We first compute the observed count for each class. This is done by building a contingency table from an input $X$ (feature values) and $y$ (class labels). Each entry $i$, $j$ corresponds to some feature $i$ and some class $j$, and holds the sum of the $i_{th}$ feature's values across all samples belonging to the class $j$.

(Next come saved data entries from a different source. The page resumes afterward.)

-- ==== Sys2Proof/Tests/Slice0.lean ====
section
/-! SUPPORT. Tests.  Every expected value is the spec's: the vectors of `spec/95_test_vectors.md` and the
examples of the rules, each named above its test.  The last part gives, for every obligation that has
hypotheses, a concrete state and operands that meet them, at the boundary of each clause's range. -/

open Sys2Proof Sys2Proof.Machine

namespace Sys2Proof.Tests

/-! ### Small states -/

/-- The state a machine goes on in, or the one it was in. -/
def after (s : State) : Host.Outcome State Fault Refusal → State
  | .next t => t
  | .fault _ => s
  | .refused _ => s

/-- The state after one command word. -/
def run (w : Word) (s : State) : State := after s (execWord w s)

/-- `RES`, `RSP` and `STATUS` after one command word. -/
def answer (w : Word) (s : State) : Result × Frame × Frame :=
  ((run w s).res, (run w s).rsp, (run w s).status)

/-- The B1 reset state with `AG_IN = 1` (95, 2.8 "stopped"). -/
def stopped : State := State.afterReset Config.binding1 .pin { Inputs.quiet with agIn := true }

/-- The same after START (95, 2.8 "running"). -/
def running : State := { stopped with run := true, wdtEn := true }

/-- The same with its first tick pending. -/
def ticking : State := { running with tickPending := true }

/-- A stopped block whose lamp 0 has been reconfigured and not applied. -/
def dirty : State := run 0x10000064#32 stopped

/-- A table with value `v` at index `i` and `w` elsewhere. -/
def one (i : Nat) (v w : Frame) : Table 16 := writeTable (constTable w) i v

/-- A table whose first elements are `vs`. -/
def firsts (vs : List Frame) : Table 16 := tabulate fun i => vs.getD i 0

/-- The first eight elements. -/
def eight (t : Table 16) : List Nat := (List.range 8).map fun i => (readTable t i).toNat

/-! ### Well-formedness: an index above 255 has no encoding (R77, R87) -/

theorem test_wf_wrGlowcode : (Instr.wrGlowcode 256 0).wellFormed = false := by decide
theorem test_wf_wrBrightcode : (Instr.wrBrightcode 256 0).wellFormed = false := by decide
theorem test_wf_rdGlowcode : (Instr.rdGlowcode 256).wellFormed = false := by decide
theorem test_wf_rdBrightcode : (Instr.rdBrightcode 256).wellFormed = false := by decide
theorem test_wf_rdStep : (Instr.rdStep 256).wellFormed = false := by decide
theorem test_wf_rdMaxsub : (Instr.rdMaxsub 256).wellFormed = false := by decide
theorem test_wf_rdLamp : (Instr.rdLamp 256).wellFormed = false := by decide
theorem test_wf_rdDiag : (Instr.rdDiag 256).wellFormed = false := by decide

/-! ### Decoding: one word of each row, written out from R77 and R79 (95, 2.2) -/

theorem test_decode_nop : decode 0x00FFFFFF#32 = .ok .nop := rfl
theorem test_decode_stop : decode 0b00000001000000000000000000000000#32 = .ok .stop := rfl
theorem test_decode_start : decode 0b00000010000000000000000000000000#32 = .ok .start := rfl
theorem test_decode_rdStatus : decode 0b00000011000000000000000000000000#32 = .ok .rdStatus := rfl
theorem test_decode_clrStatus :
    decode 0b00000100000000001111000001000000#32 = .ok (.clrStatus 0xF040) := rfl
theorem test_decode_wrGlowcode :
    decode 0b00010000001111111111111100000101#32 = .ok (.wrGlowcode 63 5) := rfl
theorem test_decode_wrBrightcode :
    decode 0b00010001000010010000000000000011#32 = .ok (.wrBrightcode 9 3) := rfl
theorem test_decode_rdGlowcode :
    decode 0b00010010111111110000000000000000#32 = .ok (.rdGlowcode 255) := rfl
theorem test_decode_rdBrightcode :
    decode 0b00010011000010010000000000000000#32 = .ok (.rdBrightcode 9) := rfl
theorem test_decode_apply : decode 0b00010100000000000000000000000000#32 = .ok .apply := rfl
theorem test_decode_rdStep : decode 0b00010101000000110000000000000000#32 = .ok (.rdStep 3) := rfl
theorem test_decode_rdMaxsub : decode 0b00010110000010010000000000000000#32 = .ok (.rdMaxsub 9) := rfl
theorem test_decode_rdLamp : decode 0b00100000010001100000000000000000#32 = .ok (.rdLamp 70) := rfl
theorem test_decode_rdDiag : decode 0b00100001000001111111111111111111#32 = .ok (.rdDiag 7) := rfl
theorem test_decode_clrDiag :
    decode 0b00100010000000000000000000000111#32 = .ok (.clrDiag 0x0007) := rfl

/-- 95, 2.2: undefined opcodes. -/
theorem test_decode_undefined :
    decode 0x05000000#32 = .error (.undefinedOpcode 0x05)
    ∧ decode 0x0F000000#32 = .error (.undefinedOpcode 0x0F)
    ∧ decode 0x17000000#32 = .error (.undefinedOpcode 0x17)
    ∧ decode 0x23000000#32 = .error (.undefinedOpcode 0x23)
    ∧ decode 0xFF000000#32 = .error (.undefinedOpcode 0xFF) := ⟨rfl, rfl, rfl, rfl, rfl⟩

theorem test_decodeTableWord :
    decodeTableWord 32 0x10030064 = some (.wrGlowcode 3 100) ∧ decodeTableWord 32 0x05000000 = none := by
  decide

/-! ### The assembler text (95, 2.2; R87, R88) -/

theorem test_assemble_line : parseLine "WR_GLOWCODE 3, 0x64 ; code 100".toList
    = some [.command (.wrGlowcode 3 100)] := by decide
theorem test_assemble_words : assemble (.wrGlowcode 3 0x64) = some 0x10030064
    ∧ assemble (.rdLamp 70) = some 0x20460000 ∧ assemble (.rdLamp 256) = none := by decide
theorem test_assemble_refuses_code : parseLine "WR_GLOWCODE 0, 256".toList = none := by decide
theorem test_assemble_directive : parseLine ".strap TMODE=1, AG=0".toList
    = some [.strap [(.tmode, true), (.ag, false)]] := by decide
theorem test_assemble_lampcfg : (Pseudo.lampcfg 9 0 3).expand.map encode = [0x10090000, 0x11090003] := by
  decide
theorem test_assemble_clears : Pseudo.clrerr.expand.map encode = [0x0400FFFF]
    ∧ Pseudo.clrdiags.expand.map encode = [0x22000007]
    ∧ Pseudo.restart.expand.map encode = [0x01000000, 0x02000000] := by decide

/-! ### Commands (95, 2.8) -/

theorem test_nop : answer 0x00000000#32 stopped = (.ok, 0x0000, 0x0004) := by decide
theorem test_start : answer 0x02000000#32 stopped = (.ok, 0x0000, 0x0005) := by decide
theorem test_start_running : answer 0x02000000#32 running = (.ok, 0x0000, 0x0005)
    ∧ (run 0x02000000#32 { running with timer := 3 }).timer = 3 := by decide
theorem test_stop : answer 0x01000000#32 running = (.ok, 0x0000, 0x0004) := by decide
/-- R193: the outputs are blanked and a pending tick is dropped. -/
theorem test_stop_drops : (run 0x01000000#32
      { ticking with out := { OutPins.idle with soOeN := false } }).out.soOeN = true
    ∧ (run 0x01000000#32 ticking).tickPending = false := by decide
theorem test_rdStatus :
    (answer 0x03000000#32 { running with out := { OutPins.idle with soOeN := false } }).2.1 = 0x0025 := by
  decide
/-- R196's example. -/
theorem test_clrStatus :
    answer 0x04000200#32 { State.reset with errBusy := true, errIllegal := true, lastEc := .illegal }
      = (.ok, 0x0000, 0x4400) := by decide
theorem test_clrStatus_cause :
    answer 0x0400F000#32 { State.reset with errIllegal := true, lastEc := .illegal }
      = (.ok, 0x0000, 0x0400) := by decide
theorem test_wrGlowcode : readTable dirty.glowCode 0 = 100 ∧ dirty.status = 0x0014
    ∧ readTable dirty.stepTab 0 = 0xFFFF := by decide
theorem test_wrGlowcode_running : answer 0x10000064#32 running = (.busy, 0x0000, 0x3205) := by decide
theorem test_wrBrightcode : answer 0x11090003#32 stopped = (.ok, 0x0000, 0x0014)
    ∧ readTable (run 0x11090003#32 stopped).brightCode 9 = 3 := by decide
theorem test_wrBrightcode_range : (answer 0x11400005#32 stopped).1 = .range := by decide
theorem test_rdGlowcode : (answer 0x12000000#32 dirty).2.1 = 0x0064 := by decide
theorem test_rdBrightcode : (answer 0x13090000#32 (run 0x11090003#32 stopped)).2.1 = 0x0003 := by decide
theorem test_apply : answer 0x14000000#32 dirty = (.ok, 0x0000, 0x0004) := by decide
theorem test_apply_running : answer 0x14000000#32 running = (.busy, 0x0000, 0x3205) := by decide
theorem test_rdStep : (answer 0x15000000#32 dirty).2.1 = 0xFFFF
    ∧ (answer 0x15000000#32 (run 0x14000000#32 dirty)).2.1 = 0x0290 := by decide
theorem test_rdMaxsub :
    (answer 0x16090000#32 (run 0x14000000#32 (run 0x11090003#32 stopped))).2.1 = 0x0007 := by decide
theorem test_rdLamp : (answer 0x20000000#32 { stopped with matrix := one 0 656 0 }).2.1 = 0x0290 := by decide
theorem test_rdLamp_checks : (answer 0x20460000#32 running).1 = .busy
    ∧ answer 0x20460000#32 stopped = (.range, 0x0000, 0x5804) := by decide
/-- R205's example after program 1. -/
theorem test_rdDiag :
    (answer 0x21040000#32 { running with cons := 2, lastAcc := 0x01 }).2.1 = 0x0201
    ∧ (answer 0x21050000#32 { running with tickCol := 3 }).2.1 = 0x0003 := by decide
theorem test_rdDiag_vstate :
    (answer 0x21070000#32 { running with rawPrev := 0x04F0, lastAcc := 0x04, cons := 2 }).2.1 = 0x0002
    ∧ (answer 0x21080000#32 stopped).1 = .range := by decide
theorem test_clrDiag : (run 0x22000001#32 { stopped with badframeCnt := 3 }).diagView 0 = 0x0000 := by decide
theorem test_clrDiag_overrun :
    (run 0x22000002#32 { stopped with overrunCnt := 1, errOverrun := true }).overrunCnt = 0
    ∧ (run 0x22000002#32 { stopped with overrunCnt := 1, errOverrun := true }).errOverrun = true := by
  decide
/-- 95, 2.9: the last error wins, and ILLEGAL goes before BUSY and RANGE. -/
theorem test_illegal : (run 0x21080000#32 (run 0x05000000#32 State.reset)).status = 0x5C00
    ∧ (answer 0xFF460000#32 running).1 = .illegal := by decide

Note that although the feature values here are represented as frequencies, this method also works quite well in practice when the values are tf-idf values, since those are just weighted/scaled frequencies.

In [4]:
# binarize the output column,
# this makes computing the observed value a
# simple dot product
y_binarized = LabelBinarizer().fit_transform(y)
print(y_binarized)
print()

# our observed count for each class (the row)
# and each feature (the column)
observed = np.dot(y_binarized.T, X_dtm)
print(observed)

[[0 1 0]
[0 1 0]
[0 0 1]
[1 0 0]]

[[0 1 1 1 0 0 1 0]
[1 2 0 1 0 1 0 1]
[0 1 0 1 2 0 0 0]]


e.g. the second row of the observed array refers to the total count of the terms that belongs to class 1. Then we compute the expected frequencies of each term for each class.

In [5]:
# compute the probability of each class and the feature count;
# keep both as a 2 dimension array using reshape
class_prob = y_binarized.mean(axis = 0).reshape(1, -1)
feature_count = X_dtm.sum(axis = 0).reshape(1, -1)
expected = np.dot(class_prob.T, feature_count)
print(expected)

[[ 0.25  1.    0.25  0.75  0.5   0.25  0.25  0.25]
[ 0.5   2.    0.5   1.5   1.    0.5   0.5   0.5 ]
[ 0.25  1.    0.25  0.75  0.5   0.25  0.25  0.25]]

In [7]:
chisq = (observed - expected) ** 2 / expected
chisq_score = chisq.sum(axis = 0)
print(chisq_score)

[ 1.          0.          3.          0.33333333  6.          1.          3.
1.        ]


We can confirm our result with the scikit-learn library using the chi2 function. The following code chunk computes chi-square value for each feature. For the returned tuple, the first element is the chi-square scores, the scores are better if greater. The second element is the p-values, they are better if smaller.

In [8]:
chi2score = chi2(X_dtm, y)
chi2score

Out[8]:
(array([ 1.        ,  0.        ,  3.        ,  0.33333333,  6.        ,
1.        ,  3.        ,  1.        ]),
array([ 0.60653066,  1.        ,  0.22313016,  0.84648172,  0.04978707,
0.60653066,  0.22313016,  0.60653066]))

Scikit-learn provides a SelectKBest class that can be used with a suite of different statistical tests. It will rank the features with the statistical test that we've specified and select the top k performing ones (meaning that these terms is considered to be more relevant to the task at hand than the others), where k is also a number that we can tweak.

In [9]:
kbest = SelectKBest(score_func = chi2, k = 4)
X_dtm_kbest = kbest.fit_transform(X_dtm, y)
X_dtm_kbest

Out[9]:
array([[0, 0, 0, 1],
[0, 0, 0, 0],
[0, 2, 0, 0],
[1, 0, 1, 0]], dtype=int64)

For the Chi-Square feature selection we should expect that out of the total selected features, a small part of them are still independent from the class. In text classification, however, it rarely matters when a few additional terms are included the in the final feature set. All is good as long as the feature selection is ranking features with respect to their usefulness and is not used to make statements about statistical dependence or independence of variables.